Moose::Manual::FAQ - Mooseについてのよくある質問

よくある質問

モジュールの安定度

Mooseは「実用レベルに達して」いますか

はい! 誰でも知っているような有名サイトの中にもMooseを使って高トラフィックなサービスを構築しているところがたくさんあります。ほかにもMooseを本番環境で使っている人は数え切れないほどいます。
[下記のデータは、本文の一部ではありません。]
/-! ### Accesses of an engine -/

/-- For whom an engine acts: its command, issuer, core and cluster, address space, class-11 issuer number (13 R351: 2 bulk, 3 array or slice unit), and the causes of an operand in the host window, of one on a peer, and of a peer that cannot be reached, where the command has one of its own. -/
structure Eng where
  cmd : Nat
  iss : Issuer
  core : Option Nat
  cluster : Nat
  asid : BitVec 16
  root : Nat
  unit : Nat
  host : Cause
  peer : Option Cause
  down : Option Cause
  deriving DecidableEq, Repr

/-- The issuer of a command's owner. -/
def ownerIss : CmdOwner → Issuer
  | .cue wg => .cue wg
  | .mgmt m => .mgmt m
  | _ => .none

/-- Whether a command is one of the array (11 R286). -/
def isArray (i : Instr) : Bool := cueClass i = 1
/-- Commands of the bulk queue (12 R313). -/
def isBulk (i : Instr) : Bool :=
  match i with
  | .bcp _ => true
  | .bgat _ => true
  | .bsca _ => true
  | .bexp _ => true
  | .bfill _ => true
  | .bpeer _ => true
  | _ => false
/-- Commands whose operands may lie on a peer (12 R321, R327, R334). -/
def peerOk (i : Instr) : Bool :=
  match i with
  | .bpeer _ => true
  | .xopen _ => true
  | i => isArray i

/-- The engine of a command. A management core's commands use a queue, engines and a range-lock table of their own, since it belongs to no cluster (DESIGN CHOICE: log 14). -/
def engOf (s : State) (c : Cmd) : Eng :=
  let iss := ownerIss c.owner
  let (asid, root) := match c.owner with
    | .queue q _ => (match findQueue s q with
      | some x => (x.asid, x.root)
      | none => (0, 0))
    | _ => spaceOf s iss
  let cluster := match c.owner with
    | .queue q _ => (match findQueue s q with
      | some x => x.cluster
      | none => 0)
    | _ => issuerCluster s iss
  { cmd := c.id, iss := iss, core := issuerCore s iss, cluster := cluster, asid := asid, root := root, unit := if isBulk c.op then 2 else 3,
    host := if isArray c.op then 0x13F else 0x148, peer := if peerOk c.op then none else some 0x147
    down := if isArray c.op then none else some 0x15F }

/-- The space of an engine operand: 0 global, 1 local, 2 cluster (12 R320). -/
def engSpace (n : Nat) : Space := if n = 1 then .local_ else if n = 2 then .cluster else .global
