/-! ### Half-steps and the exclusion token (R308, R309) -/

/-- Half-steps of row n of a streaming command: 4 at the 16-bit rate, which either tile of TYPE 1 or 2 sets, else 2. -/
def rowHalves (c : Cmd) (n : Nat) : Nat :=
  let wide := fun (w : DWord) => tType w = 1 || tType w = 2
  let (ta, tb) : DWord × DWord := match c.op with
    | .arrmm f => (ccfg c f.ta, ccfg c f.tb)
    | .arrdist f => (ccfg c f.ta, ccfg c f.tb)
    | .arrmmg f => (ccfg c f.ta, c.cfgs.get (c.aux.getD n 0 % 16))
    | .arrcent f => (ccfg c f.ta, ccfg c f.ta)
    | _ => (0, 0)
  if wide ta || wide tb then 4 else 2
/-- Half-steps of the first n rows. -/
def halvesTo (c : Cmd) (n : Nat) : Nat := ((List.range n).map (rowHalves c)).sum
/-- A command has a half-step to take. -/
def streaming (c : Cmd) : Bool := streams c.op && c.started && decide (c.half < halvesTo c c.total)
/-- The governor holds every stream stage in this clk (15 R429). -/
def streamHeld (s : State) : Bool := decide (s.clk % 8 < mreg s Reg.GOVHOLD)
/-- The other array of a core's pair has a half-step to take as well. -/
def contested (s : State) (c : Cmd) : Bool := s.cmds.any fun x => streaming x && x.core / 2 == c.core / 2 && x.core != c.core
/-- The half-steps of one clk: both arrays of a pair contesting, the token's holder runs at full rate, the other at half rate, and the token passes. -/
def streamTick (s : State) : State :=
  if streamHeld s || !s.cmds.any streaming then s
  else
    let both := (s.cmds.filter fun c => streaming c && contested s c && c.core % 2 == 0).map fun c => c.core / 2
    { s with
      cmds := s.cmds.map fun c =>
        if streaming c then { c with half := min (halvesTo c c.total) (c.half + (if contested s c && c.core % 2 ≠ (s.exclusion.get (c.core / 2)).toNat then 1 else 2)) } else c
      exclusion := both.foldl (fun m p => SMap.set m p (SMap.get m p ^^^ 1)) s.exclusion }
/-- The next row of a streaming command has entered. -/
def rowEntered (c : Cmd) : Bool := decide (halvesTo c (c.done + 1) ≤ c.half)

/-! ### Tile commands (R296, R297) -/

/-- The elements of a tile, row by row. -/
def tileElems (w : DWord) : List (Nat × Nat) := (List.range (tRows w)).flatMap fun r => (List.range (tCols w)).map fun x => (r, x)
/-- The address and size of each scale of a tile's scale array: (array offset, tile byte). -/
def scaleCells (g : LaunchRec) (w : DWord) : List (Nat × Nat) :=
  let z := scaleSize (slSCF (tFmt g w))
  (List.range (tScaleRaw g w / z)).map fun j => (j * z, tScaleAt g w + j * z)
/-- Change the workgroup of a command. -/
def onWg (s : State) (c : Cmd) (f : Workgroup → Workgroup) : State :=
  match c.owner with
  | .cue wg => updWg s wg f
  | _ => s

/-- `tld`, whole. -/
def tldRun (s : State) (c : Cmd) (f : QE) : Run :=
  match cmdWg s c with
  | none => .go s
  | some (_, g) =>
    let w := ccfg c f.ta
    let l := layOf (creg c f.a.toNat) (creg c (f.a.toNat + 1))
    let sp := arrSpace f.mod.toNat
    let nb := tNib g w
    let z := scaleSize (slSCF (tFmt g w))
    let sc := creg c (f.b.toNat + 1) % (if f.mod = 2 then 2 ^ 64 else 2 ^ 32)
    (runList (fun t (r, x) => engGetElem t (engOf t c) sp (arrBase f.mod.toNat l (creg c f.b.toNat)) (viewOff l nb x r 0 0) nb 9 fun v t =>
        .go (onWg t c fun k => elemPut g k w r x v)) (tileElems w) (onWg s c fun k => bumpGen k f.ta.toNat)).andThen fun t =>
      runList (fun t (o, a) => engGet t (engOf t c) sp (sc + o) z 9 fun bs t => .go (onWg t c fun k => tilePut k w a z (leNat bs))) (scaleCells g w) t
/-- `tsd`, whole. -/
def tsdRun (s : State) (c : Cmd) (f : QE) : Run :=
  match cmdWg s c with
  | none => .go s
  | some (k, g) =>
    let w := ccfg c f.ta
    let l := layOf (creg c f.a.toNat) (creg c (f.a.toNat + 1))
    let sp := arrSpace f.mod.toNat
    let nb := tNib g w
    let z := scaleSize (slSCF (tFmt g w))
    let sc := creg c (f.b.toNat + 1) % (if f.mod = 2 then 2 ^ 64 else 2 ^ 32)
    (runList (fun t (r, x) => engPutElem t (engOf t c) sp (arrBase f.mod.toNat l (creg c f.b.toNat)) (viewOff l nb x r 0 0) nb (codeBits g w (elemGet g k w r x))) (tileElems w) s).andThen
      fun t =>
        let t := freshen t (engOf t c) sp ((tileElems w).map fun (r, x) => 2 * arrBase f.mod.toNat l (creg c f.b.toNat) + viewOff l nb x r 0 0) nb
        (runList (fun t (o, a) => engPut t (engOf t c) sp (sc + o) (leBytes z (tileNat k w a z))) (scaleCells g w) t).andThen
          fun t => .go (freshen t (engOf t c) sp ((scaleCells g w).map fun (o, _) => 2 * (sc + o)) (2 * z))
/-- `tzero`: codes zero, scales 1.0. -/
def tzeroRun (s : State) (c : Cmd) (f : QE) : Run :=
  match cmdWg s c with
  | none => .go s
  | some (_, g) =>
    let w := ccfg c f.ta
    let scf := slSCF (tFmt g w)
    let one := if scf = 0 then 0x7F else if scf = 1 then 0x38 else 0x3C00
    .go (onWg s c fun k =>
      let k := (tileElems w).foldl (fun k (r, x) => elemPut g k w r x 0) k
      bumpGen ((scaleCells g w).foldl (fun k (_, a) => tilePut k w a (scaleSize scf) one) k) f.ta.toNat)
/-- `txpose`. -/
def txposeRun (s : State) (c : Cmd) (f : QE) : Run :=
  match cmdWg s c with
  | none => .go s
  | some (k0, g) =>
    let a := ccfg c f.ta
    let b := ccfg c f.tb
    .go (onWg s c fun k =>
      let k := (tileElems a).foldl (fun k (r, x) => elemPut g k b x r (elemGet g k0 a r x)) k
      bumpGen (tilePut k b (tScaleAt g b) (tScaleSize g a) (tileNat k0 a (tScaleAt g a) (tScaleSize g a))) f.tb.toNat)

/-! ### The comparator chain (R303) -/

/-- A candidate is better than another: by value, numbers before NaN, then by index. -/
def better (mx hi : Bool) (a b : FVal × Nat) : Bool :=
  let byIdx := if hi then decide (b.2 < a.2) else decide (a.2 < b.2)
  let lt := fun x y => if mx then fLt false y x else fLt false x y
  match a.1.isNan, b.1.isNan with
  | true, true => byIdx
  | true, false => false
  | false, true => true
  | false, false => lt a.1 b.1 || (!lt b.1 a.1 && byIdx)
/-- The best record of a row: value bits and index. -/
def bestOf (mx hi : Bool) : List (Nat × Nat) → Nat × Nat
  | [] => (0, 0)
  | [x] => x
  | x :: r => let y := bestOf mx hi r; if better mx hi (Fmt.f32.unpack y.1, y.2) (Fmt.f32.unpack x.1, x.2) then y else x
/-- One row of `arrbest`. An old record that a merge keeps is written back with the bits of its VALUE, a NaN's too (DESIGN CHOICE: log 106). -/
def bestRow (s : State) (c : Cmd) (f : QE) (i : Nat) : Run :=
  match cmdWg s c with
  | none => .go s
  | some (k, _) =>
    let d := creg c f.b.toNat
    let mx := f.opt.getLsbD 0
    let hi := f.opt.getLsbD 1
    let a := creg c f.a.toNat % 2 ^ 32 + 8 * i
    let (v, ix) := bestOf mx hi ((List.range (beCols d)).map fun n => (accGet k f.ac.toNat (beRow0 d + i) n, f.optN 14 4 * 256 + n))
    let v := if (Fmt.f32.unpack v).isNan then Fmt.f32.nanBits else v
    if f.opt.getLsbD 2 then
      engGet s (engOf s c) (bestSpace f) a 8 9 fun bs t =>
        let o := leNat bs
        let keep := better mx hi (Fmt.f32.unpack (o / 2 ^ 32), o % 2 ^ 32) (Fmt.f32.unpack v, ix)
        engPut t (engOf t c) (bestSpace f) a (leBytes 8 (if keep then o else v * 2 ^ 32 + ix))
    else engPut s (engOf s c) (bestSpace f) a (leBytes 8 (v * 2 ^ 32 + ix))

/-! ### Drains and loads (R304 to R307) -/

/-- The value a drained element is written as (R304). -/
def drainOut (g : LaunchRec) (f : QE) (sigma v : Nat) : Nat :=
  match f.typ with
  | 0 => v
  | 1 => (fOut Fmt.f16 0 false (Fmt.f32.unpack v)).1
  | 2 => (fOut Fmt.bf16 0 false (Fmt.f32.unpack v)).1
  | _ => (quantise (LaunchRec_slot g f.fsl.toNat) v sigma).1
/-- One row of `adrain`. -/
def drainRow (s : State) (c : Cmd) (f : QE) (i : Nat) : Run :=
  match cmdWg s c with
  | none => .go s
  | some (_, g) =>
    let d := creg c f.d.toNat
    let o := creg c f.a.toNat
    let w := ccfg c f.ta
    let l := layOf o (creg c (f.a.toNat + 1))
    let sigma := creg c (f.b.toNat + 1) % 2 ^ 32
    let nb := outNib g f
    let z := LaunchRec_slot g f.fsl.toNat
    let s := if f.mod = 3 ∧ i = 0 then
        onWg s c fun k =>
          let k := bumpGen k f.ta.toNat
          if f.typ = 3 ∧ slSCM z = 1 then tilePut k w (tScaleAt g w) (scaleSize (slSCF z)) ((scaleCode (slSCF z) sigma).getD 0) else k
      else s
    let at_ := fun (j : Nat) => 2 * arrBase f.mod.toNat l (creg c f.b.toNat) + viewOff l nb j i 0 0
    (runList (fun t j =>
      match cmdWg t c with
      | none => .go t
      | some (k, _) =>
        let v := drainOut g f sigma (accGet k f.ac.toNat (drRow0 d + i) (drCol0 d + j))
        let t := if f.opt.getLsbD 3 then onWg t c fun k => accPut k f.ac.toNat (drRow0 d + i) (drCol0 d + j) 0 else t
        if f.mod = 3 then .go (onWg t c fun k => elemPut g k w (toRow o + i) (toCol o + j) v)
        else engPutElem t (engOf t c) (arrSpace f.mod.toNat) 0 (at_ j) nb v) (List.range (drCols d)) s).andThen
      fun t => .go (if f.mod = 3 then t else freshen t (engOf t c) (arrSpace f.mod.toNat) ((List.range (drCols d)).map at_) nb)
/-- The value of a loaded element (R305): exact, a NaN canonical. -/
def loadIn (f : QE) (v : Nat) : FVal := (if f.typ = 0 then Fmt.f32 else if f.typ = 1 then Fmt.f16 else Fmt.bf16).unpack v
/-- One row of `aload`. -/
def aloadRow (s : State) (c : Cmd) (f : QE) (i : Nat) : Run :=
  match cmdWg s c with
  | none => .go s
  | some (_, g) =>
    let d := creg c f.d.toNat
    let o := creg c f.a.toNat
    let w := ccfg c f.ta
    let l := layOf o (creg c (f.a.toNat + 1))
    let nb := outNib g f
    let put := fun (t : State) (j v : Nat) => onWg t c fun k =>
      let r := drRow0 d + i
      let n := drCol0 d + j
      let x := loadIn f v
      accPut k f.ac.toNat r n (f32Bits (if f.opt.getLsbD 3 then (fAdd 0 (Fmt.f32.unpack (accGet k f.ac.toNat r n)) x).1 else x))
    runList (fun t j =>
      if f.mod = 3 then
        match cmdWg t c with
        | some (k, _) => .go (put t j (elemGet g k w (toRow o + i) (toCol o + j)))
        | none => .go t
      else engGetElem t (engOf t c) (arrSpace f.mod.toNat) (arrBase f.mod.toNat l (creg c f.b.toNat)) (viewOff l nb j i 0 0) nb 14 fun v t => .go (put t j v))
      (List.range (drCols d)) s
/-- `azero`. -/
def azeroRun (s : State) (c : Cmd) (f : QE) : Run :=
  let d := creg c f.d.toNat
  let cells := if f.mod = 1 then (List.range (drRows d)).flatMap fun i => (List.range (drCols d)).map fun j => (drRow0 d + i, drCol0 d + j)
    else (List.range 32).flatMap fun i => (List.range 256).map fun j => (i, j)
  .go (onWg s c fun k => cells.foldl (fun k (r, n) => accPut k f.ac.toNat r n 0) k)

/-- The target workgroup of `adrainp`, resident at its core with the accumulator declared (R306). -/
def drainTarget (s : State) (c : Cmd) (f : QE) : Option Workgroup :=
  let x := creg c f.a.toNat
  match cmdWg s c with
  | none => none
  | some (k, g) => s.wgs.find? fun t => t.core == taCore x && t.lin == taLin x && t.grid == k.grid && t.st == .resident && decide (taAcc x < g.accs)
/-- The arrival counter of a command advances at cluster address a of a cluster. -/
def bumpCounter (s : State) (c : Cmd) (e : Eng) (space a n : Nat) : Run :=
  match engPlace s e space a 16 true with
  | .wait => .wait
  | .fault x => .stop s x (BitVec.ofNat 64 a)
  | .ok (.ls p) _ => (match advance s p n with
    | (some x, t) => .go (noteCause t c.id x (BitVec.ofNat 64 a))
    | (none, t) => .go t)
  | .ok _ _ => .go s
/-- The next row of `adrainp` leaves, as the accumulator holds it then: `half` counts the rows that have left, `cfgs` holds their elements. -/
def drainpLeave (s : State) (c : Cmd) (f : QE) : State :=
  let d := creg c f.d.toNat
  match cmdWg s c with
  | some (k, _) =>
    if c.half < drRows d then updCmd s c.id fun y => { y with half := y.half + 1, cfgs := SMap.setAll y.cfgs ((List.range (drCols d)).map fun j => (256 * y.half + j, BitVec.ofNat 64 (accGet k f.ac.toNat (drRow0 d + y.half) (drCol0 d + j)))) } else s
  | none => s
/-- Arrival of row i of `adrainp`, once it has left: it is added as one step to the target that stood there when the first row arrived; the counter follows the last row. -/
def drainpRow (s : State) (c : Cmd) (f : QE) (i : Nat) : Run :=
  let d := creg c f.d.toNat
  let x := creg c f.a.toNat
  if c.half ≤ i then .wait
  else match (if i = 0 then (drainTarget s c f).map (·.id) else c.aux.head?) with
  | some t =>
    let r := drRow0 d + i
    let u := updWg (updCmd s c.id fun y => { y with aux := [t] }) t fun t => (List.range (drCols d)).foldl (fun t j =>
      let n := drCol0 d + j
      accPut t (taAcc x) r n (f32Bits (fAdd 0 (Fmt.f32.unpack (accGet t (taAcc x) r n)) (Fmt.f32.unpack (c.cfgs.get (256 * i + j)).toNat)).1)) t
    if f.opt.getLsbD 0 && i + 1 = drRows d then
      bumpCounter u c { engOf u c with cluster := coreCluster (taCore x) } 2 (creg c f.b.toNat % 2 ^ 32) 1
    else .go u
  | none => .stop s 0x13A 0
/-- One contribution of `adraine`. -/
def draineElem (s : State) (c : Cmd) (f : QE) (n : Nat) : Run :=
  let d := creg c f.d.toNat
  let i := n / max 1 (drCols d)
  let j := n % max 1 (drCols d)
  let b := creg c f.b.toNat
  match cmdWg s c with
  | none => .go s
  | some (k, _) =>
    sendContribution s (engOf s c) c.id (creg c f.a.toNat) (b % 2 ^ 32 + i * (b / 2 ^ 32) + j) (accGet k f.ac.toNat (drRow0 d + i) (drCol0 d + j)) 0x13B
これを書いている時点で、Mooseは数百個のCPANモジュールの依存モジュールになっています。http://cpants.perl.org/dist/used_by/Moose

MooseのAPIは安定していますか

はい。95%のユーザが利用するシュガー関数のAPIについては非常に安定していますし、変更があっても100%後方互換にします

メタAPIについてはそれほど盤石ではありません。一部については効率や一貫性を向上させるために微調整する権利を留保します。ただし、軽々しく変更することはしません。機能を廃止する際にはかならず周知期間を設けていますし、みなさんのコードを壊してばつの悪い思いをするのは「本当に」いやなことだと思っています。リファクタリングしたときにうっかりみなさんのコードを壊してしまうような変更が入らないようにするいちばん確実な方法は、テストケースを送っていただくことです。

Mooseは遅いと聞きましたが本当ですか

これも答えづらい質問ですが、答えはイエスであり、ノーでもあります。

最初にお断りしておくと、世の中にタダで手に入るものは「ありません」。また、Mooseの機能の中には、たしかにほかの機能よりコストのかかるものもあります。ただし、使った機能の分しかコストを請求しないのがMooseのポリシーでもあります。私たちはできる限りの努力を払って、コードを実行するときに使っていない機能のせいで余計な負荷がかかることはないようにしています。もちろんMooseを使うこと自体いくらかのオーバーヘッドをともなうことですが(もっとも、そのほとんどはコンパイル時のものです)、いまのところ速度が必要な方にはいくつかのオプションがあります。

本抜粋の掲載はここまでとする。